[RECORDS FOR THIS EXERCISE]

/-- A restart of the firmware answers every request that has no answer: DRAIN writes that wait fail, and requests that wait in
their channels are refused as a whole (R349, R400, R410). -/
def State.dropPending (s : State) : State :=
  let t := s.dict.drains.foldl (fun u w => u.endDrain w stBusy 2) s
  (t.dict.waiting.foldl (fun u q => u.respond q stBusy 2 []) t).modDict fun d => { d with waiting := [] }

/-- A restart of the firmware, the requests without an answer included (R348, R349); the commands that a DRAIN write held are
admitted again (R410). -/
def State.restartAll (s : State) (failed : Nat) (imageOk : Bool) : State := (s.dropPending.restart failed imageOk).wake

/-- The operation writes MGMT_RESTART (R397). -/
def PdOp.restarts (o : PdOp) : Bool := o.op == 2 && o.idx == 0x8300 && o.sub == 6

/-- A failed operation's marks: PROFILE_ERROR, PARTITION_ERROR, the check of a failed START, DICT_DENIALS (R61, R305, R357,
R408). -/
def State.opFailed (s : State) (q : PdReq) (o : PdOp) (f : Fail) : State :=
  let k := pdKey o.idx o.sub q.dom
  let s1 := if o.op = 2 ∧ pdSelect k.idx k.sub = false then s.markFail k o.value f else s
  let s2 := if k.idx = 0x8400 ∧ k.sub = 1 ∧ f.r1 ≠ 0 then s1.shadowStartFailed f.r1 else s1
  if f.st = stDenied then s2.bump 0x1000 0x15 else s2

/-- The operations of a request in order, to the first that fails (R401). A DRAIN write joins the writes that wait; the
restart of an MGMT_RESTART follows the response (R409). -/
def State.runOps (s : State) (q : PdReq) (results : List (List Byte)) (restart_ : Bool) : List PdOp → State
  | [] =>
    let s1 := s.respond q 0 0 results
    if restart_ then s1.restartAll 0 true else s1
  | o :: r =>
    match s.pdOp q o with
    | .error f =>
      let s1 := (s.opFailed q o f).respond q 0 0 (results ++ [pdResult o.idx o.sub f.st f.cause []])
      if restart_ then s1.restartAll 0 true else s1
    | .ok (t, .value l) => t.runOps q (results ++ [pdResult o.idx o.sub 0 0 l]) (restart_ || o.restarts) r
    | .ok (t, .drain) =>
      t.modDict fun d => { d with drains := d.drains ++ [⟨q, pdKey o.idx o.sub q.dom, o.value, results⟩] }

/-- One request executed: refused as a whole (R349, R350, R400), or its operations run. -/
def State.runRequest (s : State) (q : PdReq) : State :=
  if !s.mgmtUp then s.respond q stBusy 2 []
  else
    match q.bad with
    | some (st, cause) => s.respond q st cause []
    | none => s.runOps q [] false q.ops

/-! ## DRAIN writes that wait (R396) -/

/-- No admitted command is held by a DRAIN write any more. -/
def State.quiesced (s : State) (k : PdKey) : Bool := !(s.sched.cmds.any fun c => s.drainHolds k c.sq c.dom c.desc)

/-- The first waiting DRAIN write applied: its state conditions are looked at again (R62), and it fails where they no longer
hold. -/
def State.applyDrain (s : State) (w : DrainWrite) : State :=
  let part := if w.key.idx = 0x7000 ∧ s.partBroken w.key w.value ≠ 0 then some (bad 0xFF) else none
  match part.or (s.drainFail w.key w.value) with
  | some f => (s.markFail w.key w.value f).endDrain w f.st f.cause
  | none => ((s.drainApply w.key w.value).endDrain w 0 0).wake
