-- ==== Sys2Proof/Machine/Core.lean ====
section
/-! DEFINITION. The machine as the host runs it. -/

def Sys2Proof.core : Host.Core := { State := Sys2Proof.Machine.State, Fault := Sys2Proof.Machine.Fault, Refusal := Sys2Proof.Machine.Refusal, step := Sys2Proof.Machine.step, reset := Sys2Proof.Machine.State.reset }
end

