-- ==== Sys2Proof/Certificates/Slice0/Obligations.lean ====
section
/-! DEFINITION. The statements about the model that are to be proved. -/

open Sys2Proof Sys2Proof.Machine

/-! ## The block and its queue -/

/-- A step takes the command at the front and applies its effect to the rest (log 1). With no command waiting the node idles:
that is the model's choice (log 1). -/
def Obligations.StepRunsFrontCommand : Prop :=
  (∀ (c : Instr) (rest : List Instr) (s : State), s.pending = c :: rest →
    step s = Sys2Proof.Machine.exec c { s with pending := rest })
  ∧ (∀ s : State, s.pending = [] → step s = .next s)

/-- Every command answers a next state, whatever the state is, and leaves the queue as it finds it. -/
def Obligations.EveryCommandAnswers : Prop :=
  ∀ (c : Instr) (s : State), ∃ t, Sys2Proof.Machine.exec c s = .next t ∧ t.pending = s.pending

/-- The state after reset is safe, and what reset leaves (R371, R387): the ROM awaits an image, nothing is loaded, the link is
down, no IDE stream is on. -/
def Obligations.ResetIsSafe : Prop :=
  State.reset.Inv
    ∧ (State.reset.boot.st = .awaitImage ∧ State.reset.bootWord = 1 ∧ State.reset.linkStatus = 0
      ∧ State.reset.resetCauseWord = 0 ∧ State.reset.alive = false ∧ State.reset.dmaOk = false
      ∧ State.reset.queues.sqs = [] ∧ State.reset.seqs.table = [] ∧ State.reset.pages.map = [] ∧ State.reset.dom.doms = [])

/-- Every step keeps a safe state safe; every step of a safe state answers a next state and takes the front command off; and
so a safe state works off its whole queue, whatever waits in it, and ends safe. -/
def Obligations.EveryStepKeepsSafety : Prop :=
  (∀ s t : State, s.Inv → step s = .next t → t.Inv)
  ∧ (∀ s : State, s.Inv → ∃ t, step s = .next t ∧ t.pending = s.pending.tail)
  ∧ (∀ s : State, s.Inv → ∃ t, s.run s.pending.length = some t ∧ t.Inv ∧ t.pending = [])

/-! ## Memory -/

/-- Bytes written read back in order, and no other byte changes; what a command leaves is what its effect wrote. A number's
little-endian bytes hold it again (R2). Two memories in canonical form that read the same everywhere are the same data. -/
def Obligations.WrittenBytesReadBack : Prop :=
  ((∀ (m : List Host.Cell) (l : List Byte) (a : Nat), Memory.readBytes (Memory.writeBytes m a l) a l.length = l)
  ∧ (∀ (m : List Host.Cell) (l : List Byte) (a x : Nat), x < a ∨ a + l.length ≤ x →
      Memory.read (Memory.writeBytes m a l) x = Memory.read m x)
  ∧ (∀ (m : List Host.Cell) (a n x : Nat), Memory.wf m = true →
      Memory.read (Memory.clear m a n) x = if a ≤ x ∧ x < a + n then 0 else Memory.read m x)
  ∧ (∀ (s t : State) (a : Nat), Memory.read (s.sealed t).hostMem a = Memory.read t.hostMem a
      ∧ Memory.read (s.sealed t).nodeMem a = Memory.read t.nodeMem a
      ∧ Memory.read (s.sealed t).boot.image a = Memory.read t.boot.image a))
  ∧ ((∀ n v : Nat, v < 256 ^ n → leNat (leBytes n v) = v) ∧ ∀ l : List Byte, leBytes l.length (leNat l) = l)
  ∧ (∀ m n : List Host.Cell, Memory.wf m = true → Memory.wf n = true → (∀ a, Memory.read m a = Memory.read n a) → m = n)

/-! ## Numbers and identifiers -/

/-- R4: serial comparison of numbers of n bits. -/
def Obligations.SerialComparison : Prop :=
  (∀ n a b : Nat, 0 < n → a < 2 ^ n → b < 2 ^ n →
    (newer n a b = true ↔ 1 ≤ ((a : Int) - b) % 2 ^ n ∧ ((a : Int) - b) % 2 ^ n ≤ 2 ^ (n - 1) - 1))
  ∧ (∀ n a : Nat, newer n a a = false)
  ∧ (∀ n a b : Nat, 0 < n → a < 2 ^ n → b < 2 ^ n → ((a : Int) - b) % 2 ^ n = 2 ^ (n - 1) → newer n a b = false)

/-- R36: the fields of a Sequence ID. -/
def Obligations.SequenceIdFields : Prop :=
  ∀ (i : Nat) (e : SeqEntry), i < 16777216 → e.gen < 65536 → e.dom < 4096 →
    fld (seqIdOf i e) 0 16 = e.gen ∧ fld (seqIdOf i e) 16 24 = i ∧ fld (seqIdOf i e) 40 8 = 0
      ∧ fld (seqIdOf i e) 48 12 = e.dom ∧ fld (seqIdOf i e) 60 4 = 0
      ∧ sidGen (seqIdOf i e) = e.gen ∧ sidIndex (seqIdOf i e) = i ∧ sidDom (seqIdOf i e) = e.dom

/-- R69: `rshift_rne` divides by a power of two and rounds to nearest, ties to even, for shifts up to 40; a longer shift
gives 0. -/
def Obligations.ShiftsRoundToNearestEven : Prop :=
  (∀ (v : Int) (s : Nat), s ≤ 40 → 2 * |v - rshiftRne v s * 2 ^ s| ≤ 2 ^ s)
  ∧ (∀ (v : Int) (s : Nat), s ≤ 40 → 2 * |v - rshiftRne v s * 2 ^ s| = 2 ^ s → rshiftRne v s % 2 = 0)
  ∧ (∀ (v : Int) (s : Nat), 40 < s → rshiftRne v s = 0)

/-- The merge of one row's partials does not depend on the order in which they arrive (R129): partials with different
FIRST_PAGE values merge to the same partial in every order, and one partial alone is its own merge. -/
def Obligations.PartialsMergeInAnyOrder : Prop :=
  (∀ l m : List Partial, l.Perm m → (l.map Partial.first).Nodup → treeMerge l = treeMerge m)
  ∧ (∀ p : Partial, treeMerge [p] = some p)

[/RECORDS FOR THIS EXERCISE]

* _EXERCISE DESCRIPTION_
Could you print the lines above, exactly as written, from the line containing "rshiftRne v s = 0)" through the final one?

* _ANSWER SPACE_
  ∧ (∀ (v : Int) (s : Nat), 40 < s → rshiftRne v s = 0)

/-- The merge of one row's partials does not depend on the order in which they arrive (R129): partials with different
FIRST_PAGE values merge to the same partial in every order, and one partial alone is its own merge. -/
def Obligations.PartialsMergeInAnyOrder : Prop :=
  (∀ l m : List Partial, l.Perm m → (l.map Partial.first).Nodup → treeMerge l = treeMerge m)
  ∧ (∀ p : Partial, treeMerge [p] = some p)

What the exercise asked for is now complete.